Traffic engineering with Traefik
Introduction
Traefik is one of the most popular ingress controllers on Kubernetes. Traefik v2 brought some major changes in the usage of the controller itself. It brought the approach of heavy usage of Custom Resources on Kubernetes to provide reconfigurability and expanded fields of operation apart from the Ingress controller function. If you are one of those who started using Traefik from v1, you will agree that it was a painful switch at the first. So let's throw some light on the Traefik v2.
Also, Traefik is not the only one who changed over time. Kubernetes is also a fast-changing environment. It evolved over years to be a serious platform system. Setting up the Kubernetes cluster is art in itself with the configuration of many different categories like computation, networking, storage, etc.
There are many ways of how to set up Kubernetes cluster - provided by the different distributions from k3s, k0s; where you can use it by itself to develop or in the IoT - to the enterprise solutions provided from public cloud providers like AKS, EKS, etc.

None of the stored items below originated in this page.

-- ==== Sys2Proof/Tests/Slice0.lean ====
section
/-!
SUPPORT. Tests on fixed values. Every expected value is the spec's: its encodings (30_encoding.md), its examples and its
test vectors (95_test_vectors.md), named in the comment of each test. Then, for every obligation with hypotheses, a
concrete state that meets them all.
-/

namespace Sys2Proof.Tests

open Sys2Proof.Machine

-- One theorem at a time: many kernel evaluations waiting for one another would each hold a thread.
set_option Elab.async false

/-! ### WellFormed refuses -/

/-- 0x09 names no register (10_state.md R12). -/
theorem test_wf_regRd : WellFormed (.regRd 0x09) = false ∧ WellFormed (.regRd 0x08) = true := by decide

/-- `STATUS` is read-only (43_system.md R132). -/
theorem test_wf_regWr_readOnly : WellFormed (.regWr 0x06 0) = false := by decide

/-- 0x31 names no register (10_state.md R12). -/
theorem test_wf_regWr_number : WellFormed (.regWr 0x31 0) = false ∧ WellFormed (.regWr 0x30 0) = true := by decide

/-- `PLEN` is at most 249, and the operand is not reduced first (10_state.md R14). -/
theorem test_wf_regWr_plen : WellFormed (.regWr 0x01 250) = false ∧ WellFormed (.regWr 0x01 249) = true ∧
    WellFormed (.regWr 0x01 256) = false := by decide

/-- The buffer sizes (10_state.md R25). -/
theorem test_wf_txpWr : WellFormed (.txpWr 249 0) = false ∧ WellFormed (.txpWr 248 0) = true := by decide
theorem test_wf_rxpRd : WellFormed (.rxpRd 249) = false ∧ WellFormed (.rxpRd 248) = true := by decide
theorem test_wf_fbWr : WellFormed (.fbWr 255 0) = false ∧ WellFormed (.fbWr 254 0) = true := by decide
theorem test_wf_fbRd : WellFormed (.fbRd 255) = false ∧ WellFormed (.fbRd 254) = true := by decide

/-! ### Decoding: words written out from the spec's encodings (30_encoding.md R71, R73) -/

theorem test_decode_sysReset : decode 0x00000001 = .ok .sysReset := by rfl
/-- `REG.RD TXSA` (V70). -/
theorem test_decode_regRd : decode 0x00001202 = .ok (.regRd 0x12) := by rfl
/-- `REG.WR TXSA, 17` (V70). -/
theorem test_decode_regWr : decode 0x00111203 = .ok (.regWr 0x12 17) := by rfl
theorem test_decode_crcInit : decode 0x00000010 = .ok .crcInit := by rfl
/-- `CRC.UPD 0x31` (30_encoding.md R76). -/
theorem test_decode_crcUpd : decode 0x00003111 = .ok (.crcUpd 0x31) := by rfl
theorem test_decode_crcFin : decode 0x00000012 = .ok .crcFin := by rfl
theorem test_decode_frmEnc : decode 0x00000020 = .ok .frmEnc := by rfl
theorem test_decode_frmDec : decode 0x00000021 = .ok .frmDec := by rfl
/-- `FRM.ERRC 0xC4` (95_test_vectors.md 2.2). -/
theorem test_decode_frmErrc : decode 0x0000C422 = .ok (.frmErrc 0xC4) := by rfl
/-- `TXP.WR 248, 0x1234` (95_test_vectors.md 2.2). -/
theorem test_decode_txpWr : decode 0x1234F823 = .ok (.txpWr 248 0x1234) := by rfl
/-- `RXP.RD 248` (95_test_vectors.md 2.2). -/
theorem test_decode_rxpRd : decode 0x0000F824 = .ok (.rxpRd 248) := by rfl
/-- `FB.WR 4, 0x05` (41_frame_codec.md R98). -/
theorem test_decode_fbWr : decode 0x00050425 = .ok (.fbWr 4 5) := by rfl
/-- `FB.RD 254` (95_test_vectors.md 2.2). -/
theorem test_decode_fbRd : decode 0x0000FE26 = .ok (.fbRd 254) := by rfl
theorem test_decode_lnkOpen : decode 0x00000030 = .ok .lnkOpen := by rfl
theorem test_decode_lnkClose : decode 0x00000031 = .ok .lnkClose := by rfl
theorem test_decode_lnkSend : decode 0x00000032 = .ok .lnkSend := by rfl
theorem test_decode_lnkPoll : decode 0x00000033 = .ok .lnkPoll := by rfl
theorem test_decode_lnkSync : decode 0x00000034 = .ok .lnkSync := by rfl

/-- V80 and V82: opcodes that are not assigned. -/
theorem test_decode_unknown :
    decode 0x00000000 = .error (.unknownOpcode 0) ∧ decode 0x00000035 = .error (.unknownOpcode 0x35) := ⟨rfl, rfl⟩

/-- V84 and V85: a field that must be zero. -/
theorem test_decode_mustBeZero :
    decode 0x00010010 = .error (.fieldNotZero 0x10) ∧ decode 0x01000011 = .error (.fieldNotZero 0x11) := ⟨rfl, rfl⟩

/-! ### One command each -/

/-- What the response to a word is, with some number read off the state after it. -/
def answer (w : Word) (s : State) (look : State → Nat) : Option (ResultCode × Nat × Nat) :=
  match step { s with script := [some w] } with
  | .next t => t.response.map fun r => (r.rc, r.val.toNat, look t)
  | .fault _ => none
  | .refused _ => none

/-- V7B: `LADDR` = 1, `SEQCNT` = 77, an open pipe. -/
theorem test_sysReset :
    answer 0x00000001 { State.reset with laddr := 1, seqcnt := 77, opened := true } (fun t => t.seqcnt.toNat) =
      some (.ok, 0, 0) := by decide +kernel

/-- V7C and V87. -/
theorem test_regRd : answer 0x00000702 State.reset (fun _ => 0) = some (.ok, 0xFFFF, 0) ∧
    answer 0x00000902 State.reset (fun _ => 0) = some (.illegalOperand, 0, 0) := by decide +kernel

/-- V70: `sa` = 17 stores 1. -/
theorem test_regWr : answer 0x00111203 State.reset (fun t => t.txsa.toNat) = some (.ok, 0, 1) := by decide +kernel

/-- V79 and V88. -/
theorem test_regWr_refused :
    answer 0x00FA0103 State.reset (fun t => t.plen.toNat) = some (.illegalOperand, 0, 8) ∧
    answer 0x00000603 State.reset (fun t => t.plen.toNat) = some (.illegalOperand, 0, 8) := by decide +kernel

/-- 40_crc.md R83, its example. -/
theorem test_crcInit :
    answer 0x00000010 { State.reset with crc := 0x1234 } (fun t => t.crc.toNat) = some (.ok, 0, 0xFFFF) := by
  decide +kernel

/-- 40_crc.md R84, its example. -/
theorem test_crcUpd : answer 0x00003111 State.reset (fun t => t.crc.toNat) = some (.ok, 0, 0x947E) := by decide +kernel

/-- 40_crc.md R85, its example. -/
theorem test_crcFin :
    answer 0x00000012 { State.reset with crc := 0x4B37 } (fun t => t.crc.toNat) = some (.ok, 0xB4C8, 0x4B37) := by
  decide +kernel

/-- The bytes of a buffer, for the tests. -/
def bufferOf (b : List Byte) : Memory := Memory.writeAll [] 0 b

/-- V24: `PLEN` = 1; the last byte of the frame is 0x31, `CRC` is 0xCEF4. -/
def encState : State :=
  { State.reset with
    plen := 1, txfc := 0x04, txseq := 0x07, txsa := 2, txda := 1, txlen := 1, txpay := bufferOf [0xAA] }

theorem test_frmEnc : answer 0x00000020 encState (fun t => (Memory.read t.fbuf 6).toNat * 0x10000 + t.crc.toNat) =
    some (.ok, 0, 0x31CEF4) := by decide +kernel

/-- V25c. -/
theorem test_frmEnc_tooLong : answer 0x00000020 { encState with txlen := 2 } (fun t => t.fblen.toNat) =
    some (.payloadTooLong, 0, 0) := by decide +kernel

/-- V44: the bytes of V24 in the frame buffer. -/
def decState : State :=
  { State.reset with plen := 1, fblen := 7, fbuf := bufferOf [0x04, 0x07, 0x12, 0x00, 0xAA, 0x0B, 0x31] }

theorem test_frmDec :
    answer 0x00000021 decState
      (fun t => t.rxfcs.toNat * 0x10000 + t.rxsa.toNat * 0x1000 + t.rxda.toNat * 0x100 + (Memory.read t.rxpay 0).toNat) =
      some (.ok, 0, 0x310B21AA) := by decide +kernel

/-- V45. -/
theorem test_frmDec_length : answer 0x00000021 { decState with plen := 2, rxv := true } (fun t => t.rxv.toNat) =
    some (.lengthMismatch, 0, 0) := by decide +kernel

/-- 95_test_vectors.md 2.2: `FRM.ERRC` of 0x84 and 0xC4. -/
theorem test_frmErrc : answer 0x00008422 State.reset (fun _ => 0) = some (.ok, 2, 0) ∧
    answer 0x0000C422 State.reset (fun _ => 0) = some (.ok, 3, 0) := by decide +kernel

/-- 95_test_vectors.md 2.2: `TXP.WR 0, 0x1234` stores 0x34. -/
theorem test_txpWr : answer 0x12340023 State.reset (fun t => (Memory.read t.txpay 0).toNat) = some (.ok, 0, 0x34) := by
  decide +kernel

/-- 95_test_vectors.md 2.2. -/
theorem test_rxpRd : answer 0x0000F824 State.reset (fun _ => 0) = some (.ok, 0, 0) ∧
    answer 0x0000F924 State.reset (fun _ => 0) = some (.illegalOperand, 0, 0) := by decide +kernel

/-- 41_frame_codec.md R98. -/
theorem test_fbWr : answer 0x00050425 State.reset (fun t => (Memory.read t.fbuf 4).toNat) = some (.ok, 0, 5) ∧
    answer 0x0000FF25 State.reset (fun _ => 0) = some (.illegalOperand, 0, 0) := by decide +kernel

/-- 41_frame_codec.md R99, on the bytes of V24. -/
theorem test_fbRd : answer 0x00000626 decState (fun _ => 0) = some (.ok, 0x31, 0) ∧
    answer 0x0000FF26 decState (fun _ => 0) = some (.illegalOperand, 0, 0) := by decide +kernel

/-- 42_link.md R110: after reset `LNK.OPEN` returns `OK` and `STATUS` reads 0x0001. -/
theorem test_lnkOpen : answer 0x00000030 State.reset (fun t => (statusWord t).toNat) = some (.ok, 0, 1) := by
  decide +kernel

/-- 42_link.md R111: `STATUS` = 0x0003 becomes 0x0002. -/
theorem test_lnkClose :
    answer 0x00000031 { State.reset with opened := true, rxv := true } (fun t => (statusWord t).toNat) =
      some (.ok, 0, 2) := by decide +kernel

/-- 42_link.md R111: closing a closed pipe does nothing, also to bytes that a failed write left. -/
theorem test_lnkClose_closed :
    answer 0x00000031 { State.reset with txbuf := [1, 2, 3] } (fun t => t.txbuf.length) = some (.ok, 0, 3) := by
  decide +kernel

/-- The byte sequence read as a number, the first byte highest. -/
def asNumber (b : List Byte) : Nat := b.foldl (fun n x => 256 * n + x.toNat) 0

/-- An open pipe, `PLEN` = 0. -/
def openState : State := { State.reset with plen := 0, opened := true }

/-- V61, its first frame. -/
theorem test_lnkSend :
    answer 0x00000032 { openState with seqcnt := 0xFE } (fun t => asNumber t.wire * 0x100 + t.seqcnt.toNat) =
      some (.ok, 0, 0x00FE00009E2BFF) := by decide +kernel

/-- V62: with a per-byte delay the same bytes. -/
theorem test_lnkSend_throttled : answer 0x00000032 { openState with txdly := 3 } (fun t => asNumber t.wire) =
    some (.ok, 0, 0x00000000FFDB) := by decide +kernel

/-- The frame of V22, for address 0. -/
def frame : List Byte := [0x00, 0x00, 0x00, 0x00, 0xFF, 0xDB]

/-- V53 and V52 with the frame of V22 (`PLEN` = 0): skipped with `LADDR` = 1, delivered with `LADDR` = 0. -/
theorem test_lnkPoll :
    answer 0x00000033 { openState with laddr := 1, rxq := frame } (fun t => t.rxq.length) = some (.noFrame, 0, 0) ∧
    answer 0x00000033 { openState with rxq := frame } (fun t => t.rxfcs.toNat) = some (.ok, 0, 0xDBFF) := by
  decide +kernel

/-- V57: a closed pipe. -/
theorem test_lnkPoll_closed : answer 0x00000033 State.reset (fun t => t.rxv.toNat) = some (.linkIo, 0, 0) := by
  decide +kernel

/-- V67: `TMO` = 10 or 11 and no reply: `ELAPSED` = 20. -/
theorem test_lnkSync_timeout :
    answer 0x00000034 { openState with txfc := 0x02, tmo := 10 } (fun t => t.elapsed.toNat) = some (.linkTimeout, 0, 20) ∧
    answer 0x00000034 { openState with txfc := 0x02, tmo := 11 } (fun t => t.elapsed.toNat) =
      some (.linkTimeout, 0, 20) := by decide +kernel

/-- V65, with the frame of V22 waiting: without REQ_ACK no reply is looked for. -/
theorem test_lnkSync_noReply : answer 0x00000034 { openState with rxq := frame } (fun t => t.rxq.length) =
    some (.ok, 0, 6) := by decide +kernel

/-- V80: an illegal word. -/
theorem test_illegal : answer 0x00000000 State.reset (fun _ => 0) = some (.illegalCommand, 0, 0) := by decide +kernel

/-! ### The hypotheses of the obligations can be met

One theorem for each obligation that has hypotheses, named after it: a concrete state and operands that meet all the
hypotheses of each of its clauses together, at a boundary value where the clause has a range. -/

/-- The next state of a result, if it is one. -/
def nextOf : Result → State
  | .next t => t
  | .fault _ => State.reset
  | .refused _ => State.reset

/-- The result is a next state. -/
def isNext : Result → Bool
  | .next _ => true
  | .fault _ => false
  | .refused _ => false

theorem eq_next {r : Result} (h : isNext r = true) : r = .next (nextOf r) := by
  cases r with
  | next t => rfl
  | fault f => cases h
  | refused f => cases h

/-- A command word on the port. -/
def withWord (w : Word) : State := { State.reset with script := [some w] }

theorem witness_IllegalWordChangesNothing :
    (withWord 0x00000035).ctl = .idle ∧ (withWord 0x00000035).script = some 0x00000035 :: [] ∧
    IllegalWord 0x00000035 ∧ IllegalWord 0x00000110 ∧ IllegalWord 0x01000011 := by
  refine ⟨rfl, rfl, ?_, ?_, ?_⟩ <;> decide

theorem witness_StepRunsTheDecodedCommand :
    (withWord 0x00000034).ctl = .idle ∧ (withWord 0x00000034).script = some 0x00000034 :: [] ∧
    decode 0x00000034 = .ok .lnkSync := ⟨rfl, rfl, rfl⟩

/-- An open pipe with a poll in progress. -/
def polling : State := { openState with ctl := .run (.avail .own) }

theorem witness_NoWordIsTakenWhileBusy :
    polling.ctl ≠ .idle ∧ step polling = .next (nextOf (step polling)) ∧
    exec .lnkPoll openState = .next (nextOf (exec .lnkPoll openState)) :=
  ⟨by decide, eq_next (by decide +kernel), eq_next (by decide +kernel)⟩

theorem witness_ResetGivesEveryResetValue :
    (resetBlock encState = resetBlock encState ∨ resetBlock encState = State.reset) ∧
    (State.reset = resetBlock encState ∨ State.reset = State.reset) := ⟨.inl rfl, .inr rfl⟩

/-- The reset input during a poll. -/
def resetTurn : EnvTurn := { arrive := [0x55], drain := 1, resetInput := true }

def resetDuringPoll : State :=
  { polling with txbuf := [1, 2], env := { turns := [resetTurn], openEnded := true } }

theorem witness_ResetInputAbandonsTheCommand :
    resetDuringPoll.ctl ≠ .idle ∧ resetDuringPoll.env.turns = resetTurn :: [] ∧ resetTurn.resetInput = true ∧
    rxFits resetTurn.arrive resetDuringPoll = true := by decide +kernel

We will use a cost-free solution: k3s. Since I am setting up everything on the macOS - I will rely on the multipass for VM orchestration (https://multipass.run/) and install k3s on the Ubuntu VM.

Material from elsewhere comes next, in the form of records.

/-! ## The invariants of the machine (R40, R203) -/

/-- The lock, chip-select, bit order, mask, slots and history agree (R40 (a), R203). -/
structure State.Inv (s : State) : Prop where
  /-- The foreground command's phase is one of its own. -/
  fgLegal   : ∀ c, s.fgSlot = some c → c.legal s.cfg .fg
  /-- The interrupt context's command's phase is one of its own. -/
  isrLegal  : ∀ c, s.isrSlot = some c → c.legal s.cfg .isr
  /-- The interrupt context has a command only while it runs (R200, R201). -/
  isrRuns   : s.isrSlot ≠ none → s.isrActive = true
  /-- A foreground transaction keeps the source masked and the interrupt context out (R66, R199). -/
  fgMasks   : ∀ c, s.fgSlot = some c → c.holdsMask = true → s.irqMasked = true ∧ s.isrActive = false
  /-- The flag is set iff it has an owner (R23, R36). -/
  lockFlag  : s.lockHeld = s.lockOwner.isSome
  /-- Lock, chip-select and bit order are the foreground command's while it holds the lock, else the interrupt context's. -/
  fields    : s.bracket = if (slotBracket s.cfg .fg s.fgSlot).owner.isSome then slotBracket s.cfg .fg s.fgSlot
                else slotBracket s.cfg .isr s.isrSlot
  /-- The history is well bracketed and leaves open what the fields say (R203). -/
  bracketed : bracketOf s.history = some s.bracket

/-- While a command emits the frames of its own access to a non-mirrored register (it reads it, or writes and verifies it), the
page cache holds that register's page (R22, R40 (e)). -/
def State.pageKept (s : State) : Prop :=
  ∀ x c i f role a, s.slot x = some c → decode c.word = .ok i → c.point = .frame f role → accessAddr i c = some a →
    (role = .read ∨ ∃ st, role = .verify .target st) → mirrored a = false →
      s.pageCache = .page (pageOf a)

/-- Every buffer is in its canonical form. -/
def State.memoryWf (s : State) : Bool := Memory.wf s.eb && Memory.wf s.pb && Memory.wf s.ab

/-! ## Runs -/

/-- Run one instruction again and again in the running context, the transport supplying these bytes in turn. -/
def execRun (i : Instr) : List Byte → State → Result
  | [], s => .next s
  | rx :: rest, s =>
    match exec i (s.receive rx) with
    | .next t => execRun i rest t
    | r => r

/-- The exchanges of a history, the byte sent and the bit order of each. -/
def sentBytes (h : List Event) : List (Byte × BitOrder) :=
  h.filterMap (fun e => match e with | .xchg tx _ o _ => some (tx, o) | _ => none)

/-- The moves by which the slot of a context takes its steps with these answers. -/
def engineMoves (x : Ctx) (rxs : List Byte) : List Move := rxs.map (Move.engine x)

/-! ## What the statements say of a step -/

/-- The running context has command `i` in flight as `c`, and the engine has not halted. -/
abbrev State.runs (s : State) (i : Instr) (c : InFlight) : Prop :=
  s.fault = .noFault ∧ s.slot s.ctx = some c ∧ c.word = encode i

/-- The running context waits for a command (R242), and the engine has not halted. -/
abbrev State.idle (s : State) : Prop := s.fault = .noFault ∧ s.slot s.ctx = none

/-- The running context is between commands and the lock is free, outside every transaction (R27, R28, R203). -/
abbrev State.ready (s : State) : Prop := s.idle ∧ s.lockHeld = false ∧ s.bitOrder = .msb

/-- The foreground is between commands and runs, outside every transaction (R27, R28, R203). -/
abbrev State.foregroundIdle (s : State) : Prop :=
  s.fault = .noFault ∧ s.isrActive = false ∧ s.fgSlot = none ∧ s.lockHeld = false ∧ s.bitOrder = .msb

/-- The instruction of the wire frame a command is in. -/
def InFlight.frameInstr (c : InFlight) : Option Instr :=
  match c.point with
  | .frame f _ => some (Machine.frameInstr f)
  | .accepted => none
  | .opened => none
  | .closed => none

Installing k3s with traefik
The K3s is straightforward to set up - execute the install script provided from the website and voila - you have your Kubernetes cluster running locally.
Read a detailed article on how to install k3s.

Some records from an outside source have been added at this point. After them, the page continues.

/-- R130, R131, R132, R161, R164: a step of a wire frame leaves the page cache, the lock, the mask, the fault register, AB and all
surroundings as they were, and a register frame the bit order too. Written: chip-select (PER_ACCESS), bit order (FIFO frames), own slot,
history, free values drawn. -/
def Obligations.FrameOfWireFrames : Prop :=
  ∀ (s t : State) (i : Instr), s.Inv → i.isCommand = false → exec i s = .next t →
    s.keeps t ∧ t.pageCache = s.pageCache ∧ t.lockHeld = s.lockHeld ∧ t.lockOwner = s.lockOwner ∧
      t.irqMasked = s.irqMasked ∧ t.fault = s.fault ∧ t.faultInfo = s.faultInfo ∧ t.ab = s.ab ∧
      t.abTotals = s.abTotals ∧
      (s.cfg.csMode = .perTransaction → t.csAsserted = s.csAsserted) ∧
      (((∃ off, i = .regRead off) ∨ ∃ off val, i = .regWrite off val) → t.bitOrder = s.bitOrder)

/-- R212, R216: a step of an instruction that records a fault changes the fault register, its information and the history by the FAULT
event, and nothing else. -/
def Obligations.RaisingLeavesTheRest : Prop :=
  ∀ (s t : State) (i : Instr), s.Inv → s.fault = .noFault → exec i s = .next t → t.fault ≠ .noFault →
    t = s.raised t.fault t.faultInfo

/-- R13, R30, R85, R35: a step that emits a response emits it on the issuing context's port, empties that context's slot, and its status code
is 0 to 3. -/
def Obligations.ResponseEmptiesTheSlot : Prop :=
  ∀ (s t : State) (i : Instr) (x : Ctx) (r : ResponseWord), exec i s = .next t →
    .resp x r ∈ t.history.drop s.history.length →
    x = s.ctx ∧ t.slot s.ctx = none ∧ r.toNat % 16 ≤ 3

/-! ## The host buffers -/

/-- R56, R57, R255: a client's write to an entry of EB below MAX_BULK, or to one of PB's 32 bytes, makes that cell read as written and
leaves every other; a WRBULK (for EB) or FIFOWR (for PB) in flight uses free values from then on (I9, the model's choice: logs 6, 8);
nothing else changes. There is no other cell: such a write stops the machine (the model's choice, log 15). -/
def Obligations.ClientWritesABuffer : Prop :=
  ∀ (s : State) (i : Nat) (moves : List Move), s.cfg.wf = true → s.fault = .noFault →
    (∀ e : ConfigEntry, s.script = .writeEB s.ctx i e :: moves →
      (i < s.cfg.maxBulk → ∃ t, step s = .next t ∧ readEntry t i = e ∧ (∀ k, k ≠ i → readCell t.eb k = readCell s.eb k) ∧
        t = { s.setScript moves with
          eb := t.eb
          fgSlot := s.fgSlot.map (fun c => if c.word.toNat / 2 ^ 28 = 3 then { c with tainted := true } else c)
          isrSlot := s.isrSlot.map (fun c => if c.word.toNat / 2 ^ 28 = 3 then { c with tainted := true } else c) }) ∧
      (s.cfg.maxBulk ≤ i → step s = .fault .noSuchBufferCell)) ∧
    (∀ b : Byte, s.script = .writePB s.ctx i b :: moves →
      (i < 32 → ∃ t, step s = .next t ∧ readPayload t i = b ∧ (∀ k, k ≠ i → readCell t.pb k = readCell s.pb k) ∧
        t = { s.setScript moves with
          pb := t.pb
          fgSlot := s.fgSlot.map (fun c => if c.word.toNat / 2 ^ 28 = 4 then { c with tainted := true } else c)
          isrSlot := s.isrSlot.map (fun c => if c.word.toNat / 2 ^ 28 = 4 then { c with tainted := true } else c) }) ∧
      (32 ≤ i → step s = .fault .noSuchBufferCell))
end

A shorter version of how to install with one-liner is given below.
curl -sfL https://get.k3s.io | sh -
Configuring Traefik usage on k3s
Traefik comes preinstalled in the k3s (I guess batteries included). This is convenient if you ask me - To prototype quickly, it's the best way to go.
K3s is relying on the Helm charts controller to deploy the charts in the cluster. Traefik and other critical systems comes preinstalled. Custom resource definitions are located in the /var/lib/rancher/k3s/server/manifests
.
This is only an intro to the Traefik configuration on k3s - we will circle back to the configuration of Traefik later on.
Exploring k3s Cluster
What is pretty convenient is the fact that the external entry point is configured automatically by k3s. We will inspect the kube-system namespace.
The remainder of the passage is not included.